#### Task instructions
At the line containing "some (k', j) =>", begin repeating lines exactly, and stop only after the final line of the records below.

Saved data entries

§

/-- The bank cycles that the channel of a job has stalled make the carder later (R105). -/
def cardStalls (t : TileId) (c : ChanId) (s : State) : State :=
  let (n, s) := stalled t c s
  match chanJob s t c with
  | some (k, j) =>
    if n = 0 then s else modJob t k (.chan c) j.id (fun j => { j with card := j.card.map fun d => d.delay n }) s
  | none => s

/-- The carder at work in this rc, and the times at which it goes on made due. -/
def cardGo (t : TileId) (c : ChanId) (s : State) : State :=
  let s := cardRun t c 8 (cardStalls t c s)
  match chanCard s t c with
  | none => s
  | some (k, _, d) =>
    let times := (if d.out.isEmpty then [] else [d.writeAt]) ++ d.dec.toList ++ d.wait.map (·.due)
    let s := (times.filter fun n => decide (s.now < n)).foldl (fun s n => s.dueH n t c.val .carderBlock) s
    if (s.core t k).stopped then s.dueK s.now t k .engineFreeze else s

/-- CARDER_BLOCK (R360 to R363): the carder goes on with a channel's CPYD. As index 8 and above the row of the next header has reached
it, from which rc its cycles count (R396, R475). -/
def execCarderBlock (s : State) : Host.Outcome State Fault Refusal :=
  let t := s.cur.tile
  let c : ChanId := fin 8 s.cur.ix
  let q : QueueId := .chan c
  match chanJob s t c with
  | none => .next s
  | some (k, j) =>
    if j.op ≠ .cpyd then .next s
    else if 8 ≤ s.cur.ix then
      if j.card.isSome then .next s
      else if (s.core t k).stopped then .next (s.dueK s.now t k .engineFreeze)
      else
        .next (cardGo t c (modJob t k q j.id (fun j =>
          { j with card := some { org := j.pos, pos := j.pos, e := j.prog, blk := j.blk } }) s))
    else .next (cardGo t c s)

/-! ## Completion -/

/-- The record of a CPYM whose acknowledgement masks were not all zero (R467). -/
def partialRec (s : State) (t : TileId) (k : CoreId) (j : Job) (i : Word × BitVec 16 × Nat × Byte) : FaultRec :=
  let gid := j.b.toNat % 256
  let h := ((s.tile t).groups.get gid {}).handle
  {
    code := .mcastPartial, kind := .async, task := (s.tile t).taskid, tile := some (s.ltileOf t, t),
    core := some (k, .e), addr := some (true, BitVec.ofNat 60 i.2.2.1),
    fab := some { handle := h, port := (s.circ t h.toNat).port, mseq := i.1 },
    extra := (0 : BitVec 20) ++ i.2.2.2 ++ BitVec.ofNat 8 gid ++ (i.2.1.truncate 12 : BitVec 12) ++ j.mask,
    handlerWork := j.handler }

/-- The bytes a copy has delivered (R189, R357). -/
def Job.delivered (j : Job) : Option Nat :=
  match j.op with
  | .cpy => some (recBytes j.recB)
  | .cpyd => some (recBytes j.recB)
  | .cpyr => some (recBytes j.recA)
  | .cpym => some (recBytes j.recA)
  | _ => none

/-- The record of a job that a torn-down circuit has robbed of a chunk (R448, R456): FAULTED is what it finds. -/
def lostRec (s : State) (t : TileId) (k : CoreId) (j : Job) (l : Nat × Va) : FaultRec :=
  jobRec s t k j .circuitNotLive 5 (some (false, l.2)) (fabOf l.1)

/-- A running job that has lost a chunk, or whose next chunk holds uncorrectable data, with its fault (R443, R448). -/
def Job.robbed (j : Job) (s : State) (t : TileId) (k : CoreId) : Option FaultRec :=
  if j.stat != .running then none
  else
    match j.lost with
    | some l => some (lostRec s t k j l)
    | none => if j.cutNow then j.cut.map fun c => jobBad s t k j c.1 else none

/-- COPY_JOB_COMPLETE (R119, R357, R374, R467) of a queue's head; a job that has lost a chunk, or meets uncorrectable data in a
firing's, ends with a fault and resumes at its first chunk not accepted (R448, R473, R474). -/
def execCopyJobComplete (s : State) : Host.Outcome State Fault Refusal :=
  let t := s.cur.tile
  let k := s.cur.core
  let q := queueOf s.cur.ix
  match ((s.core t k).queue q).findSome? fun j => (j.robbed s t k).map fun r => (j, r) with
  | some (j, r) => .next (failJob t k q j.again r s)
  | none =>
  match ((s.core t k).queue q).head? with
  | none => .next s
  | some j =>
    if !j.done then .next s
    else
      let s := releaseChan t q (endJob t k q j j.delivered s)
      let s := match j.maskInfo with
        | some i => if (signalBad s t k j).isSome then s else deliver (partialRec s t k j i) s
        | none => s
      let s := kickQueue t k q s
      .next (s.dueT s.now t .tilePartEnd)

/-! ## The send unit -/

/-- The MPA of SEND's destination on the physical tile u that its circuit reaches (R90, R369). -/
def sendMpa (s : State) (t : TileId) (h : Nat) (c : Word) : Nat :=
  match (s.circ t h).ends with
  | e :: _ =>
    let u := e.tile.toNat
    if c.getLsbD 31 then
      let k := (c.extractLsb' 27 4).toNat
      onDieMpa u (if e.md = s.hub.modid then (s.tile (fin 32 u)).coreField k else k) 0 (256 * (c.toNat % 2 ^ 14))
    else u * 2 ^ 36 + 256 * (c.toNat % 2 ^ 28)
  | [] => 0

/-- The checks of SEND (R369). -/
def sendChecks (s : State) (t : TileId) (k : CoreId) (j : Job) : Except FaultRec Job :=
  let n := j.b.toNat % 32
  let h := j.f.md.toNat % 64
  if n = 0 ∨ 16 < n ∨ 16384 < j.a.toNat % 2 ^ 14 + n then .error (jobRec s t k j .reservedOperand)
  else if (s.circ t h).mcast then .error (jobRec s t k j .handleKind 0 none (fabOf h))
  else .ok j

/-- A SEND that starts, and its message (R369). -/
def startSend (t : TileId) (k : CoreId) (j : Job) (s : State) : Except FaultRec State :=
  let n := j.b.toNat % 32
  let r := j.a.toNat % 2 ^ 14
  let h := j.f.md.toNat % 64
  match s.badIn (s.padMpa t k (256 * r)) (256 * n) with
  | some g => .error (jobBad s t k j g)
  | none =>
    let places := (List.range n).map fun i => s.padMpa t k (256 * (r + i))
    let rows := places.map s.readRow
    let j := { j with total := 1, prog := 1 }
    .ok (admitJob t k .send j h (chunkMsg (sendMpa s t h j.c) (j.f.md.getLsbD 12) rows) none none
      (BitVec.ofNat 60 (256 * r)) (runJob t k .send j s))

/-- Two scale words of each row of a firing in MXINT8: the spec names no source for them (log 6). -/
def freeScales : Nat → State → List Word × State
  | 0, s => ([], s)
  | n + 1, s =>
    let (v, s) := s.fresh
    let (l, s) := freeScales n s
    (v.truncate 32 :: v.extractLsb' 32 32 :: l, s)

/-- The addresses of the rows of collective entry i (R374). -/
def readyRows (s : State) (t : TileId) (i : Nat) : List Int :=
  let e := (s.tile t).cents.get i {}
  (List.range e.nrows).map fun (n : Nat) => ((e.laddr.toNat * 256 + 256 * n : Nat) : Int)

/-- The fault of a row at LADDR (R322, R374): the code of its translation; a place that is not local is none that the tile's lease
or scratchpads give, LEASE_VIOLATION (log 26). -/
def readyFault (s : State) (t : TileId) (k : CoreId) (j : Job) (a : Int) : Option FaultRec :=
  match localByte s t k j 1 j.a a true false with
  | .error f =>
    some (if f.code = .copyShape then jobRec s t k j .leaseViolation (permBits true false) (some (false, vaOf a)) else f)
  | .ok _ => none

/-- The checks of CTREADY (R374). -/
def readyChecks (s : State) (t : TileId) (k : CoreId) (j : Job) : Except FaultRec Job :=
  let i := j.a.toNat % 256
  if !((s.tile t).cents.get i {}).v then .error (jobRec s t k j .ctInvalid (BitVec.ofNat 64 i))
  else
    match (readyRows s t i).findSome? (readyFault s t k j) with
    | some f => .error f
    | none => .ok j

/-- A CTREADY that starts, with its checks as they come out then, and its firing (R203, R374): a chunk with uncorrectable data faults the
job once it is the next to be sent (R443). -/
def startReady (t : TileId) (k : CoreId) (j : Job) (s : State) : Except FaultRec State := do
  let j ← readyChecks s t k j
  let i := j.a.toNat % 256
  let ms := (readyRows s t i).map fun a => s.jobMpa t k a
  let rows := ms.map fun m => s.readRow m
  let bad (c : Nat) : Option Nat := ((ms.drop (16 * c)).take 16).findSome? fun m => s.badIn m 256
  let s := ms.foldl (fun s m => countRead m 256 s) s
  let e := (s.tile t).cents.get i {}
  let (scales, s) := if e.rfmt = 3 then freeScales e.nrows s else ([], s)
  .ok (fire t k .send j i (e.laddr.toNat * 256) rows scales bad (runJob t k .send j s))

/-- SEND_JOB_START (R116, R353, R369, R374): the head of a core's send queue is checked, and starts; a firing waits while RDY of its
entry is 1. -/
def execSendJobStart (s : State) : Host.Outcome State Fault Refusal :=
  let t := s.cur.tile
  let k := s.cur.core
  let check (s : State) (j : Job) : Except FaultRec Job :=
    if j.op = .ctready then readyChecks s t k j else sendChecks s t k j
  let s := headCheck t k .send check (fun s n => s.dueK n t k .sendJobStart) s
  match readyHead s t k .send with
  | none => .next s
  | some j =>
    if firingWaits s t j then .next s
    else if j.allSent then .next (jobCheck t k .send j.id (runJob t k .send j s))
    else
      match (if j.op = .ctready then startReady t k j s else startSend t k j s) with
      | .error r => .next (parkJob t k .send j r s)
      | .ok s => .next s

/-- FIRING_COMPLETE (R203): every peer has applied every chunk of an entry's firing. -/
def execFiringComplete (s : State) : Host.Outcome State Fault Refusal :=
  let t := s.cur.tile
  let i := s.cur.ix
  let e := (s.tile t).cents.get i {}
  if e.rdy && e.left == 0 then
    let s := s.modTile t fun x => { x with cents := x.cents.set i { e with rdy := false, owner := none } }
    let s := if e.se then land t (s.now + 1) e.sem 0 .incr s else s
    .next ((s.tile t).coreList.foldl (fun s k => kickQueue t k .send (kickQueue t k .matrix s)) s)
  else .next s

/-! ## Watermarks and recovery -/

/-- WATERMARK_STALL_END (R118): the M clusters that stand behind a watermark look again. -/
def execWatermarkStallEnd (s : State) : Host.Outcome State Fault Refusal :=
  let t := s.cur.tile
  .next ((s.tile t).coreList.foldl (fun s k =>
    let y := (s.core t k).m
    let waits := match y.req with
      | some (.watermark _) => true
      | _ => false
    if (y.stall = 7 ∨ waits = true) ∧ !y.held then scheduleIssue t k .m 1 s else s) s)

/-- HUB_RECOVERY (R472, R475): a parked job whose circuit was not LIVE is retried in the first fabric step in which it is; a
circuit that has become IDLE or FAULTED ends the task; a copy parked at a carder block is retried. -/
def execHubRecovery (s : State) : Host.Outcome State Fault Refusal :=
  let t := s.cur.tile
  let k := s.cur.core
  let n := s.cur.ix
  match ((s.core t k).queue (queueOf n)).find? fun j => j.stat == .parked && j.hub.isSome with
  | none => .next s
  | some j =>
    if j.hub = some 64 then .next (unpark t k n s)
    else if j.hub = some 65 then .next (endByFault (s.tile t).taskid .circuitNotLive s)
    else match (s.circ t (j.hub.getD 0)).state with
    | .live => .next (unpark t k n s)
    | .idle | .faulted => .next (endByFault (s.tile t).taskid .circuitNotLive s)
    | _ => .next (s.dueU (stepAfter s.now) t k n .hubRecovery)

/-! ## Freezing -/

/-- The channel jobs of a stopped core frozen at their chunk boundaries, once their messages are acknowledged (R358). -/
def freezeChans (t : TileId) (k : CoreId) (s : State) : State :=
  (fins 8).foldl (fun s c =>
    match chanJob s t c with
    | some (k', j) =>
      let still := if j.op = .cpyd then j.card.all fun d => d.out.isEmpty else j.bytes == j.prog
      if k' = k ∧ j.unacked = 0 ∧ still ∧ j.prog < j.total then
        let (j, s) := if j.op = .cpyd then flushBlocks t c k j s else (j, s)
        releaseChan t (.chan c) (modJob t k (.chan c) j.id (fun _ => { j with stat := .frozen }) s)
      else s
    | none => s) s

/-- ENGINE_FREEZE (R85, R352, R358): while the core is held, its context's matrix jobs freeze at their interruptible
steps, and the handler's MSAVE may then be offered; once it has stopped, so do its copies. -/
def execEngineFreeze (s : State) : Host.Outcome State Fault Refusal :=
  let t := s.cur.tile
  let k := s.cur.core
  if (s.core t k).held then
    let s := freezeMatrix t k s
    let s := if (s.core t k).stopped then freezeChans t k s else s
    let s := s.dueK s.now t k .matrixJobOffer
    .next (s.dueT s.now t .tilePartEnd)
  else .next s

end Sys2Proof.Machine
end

§

#### Solved exercise
    | some (k', j) =>
      let still := if j.op = .cpyd then j.card.all fun d => d.out.isEmpty else j.bytes == j.prog
      if k' = k ∧ j.unacked = 0 ∧ still ∧ j.prog < j.total then
        let (j, s) := if j.op = .cpyd then flushBlocks t c k j s else (j, s)
        releaseChan t (.chan c) (modJob t k (.chan c) j.id (fun _ => { j with stat := .frozen }) s)
      else s
    | none => s) s

/-- ENGINE_FREEZE (R85, R352, R358): while the core is held, its context's matrix jobs freeze at their interruptible
steps, and the handler's MSAVE may then be offered; once it has stopped, so do its copies. -/
def execEngineFreeze (s : State) : Host.Outcome State Fault Refusal :=
  let t := s.cur.tile
  let k := s.cur.core
  if (s.core t k).held then
    let s := freezeMatrix t k s
    let s := if (s.core t k).stopped then freezeChans t k s else s
    let s := s.dueK s.now t k .matrixJobOffer
    .next (s.dueT s.now t .tilePartEnd)
  else .next s

end Sys2Proof.Machine
end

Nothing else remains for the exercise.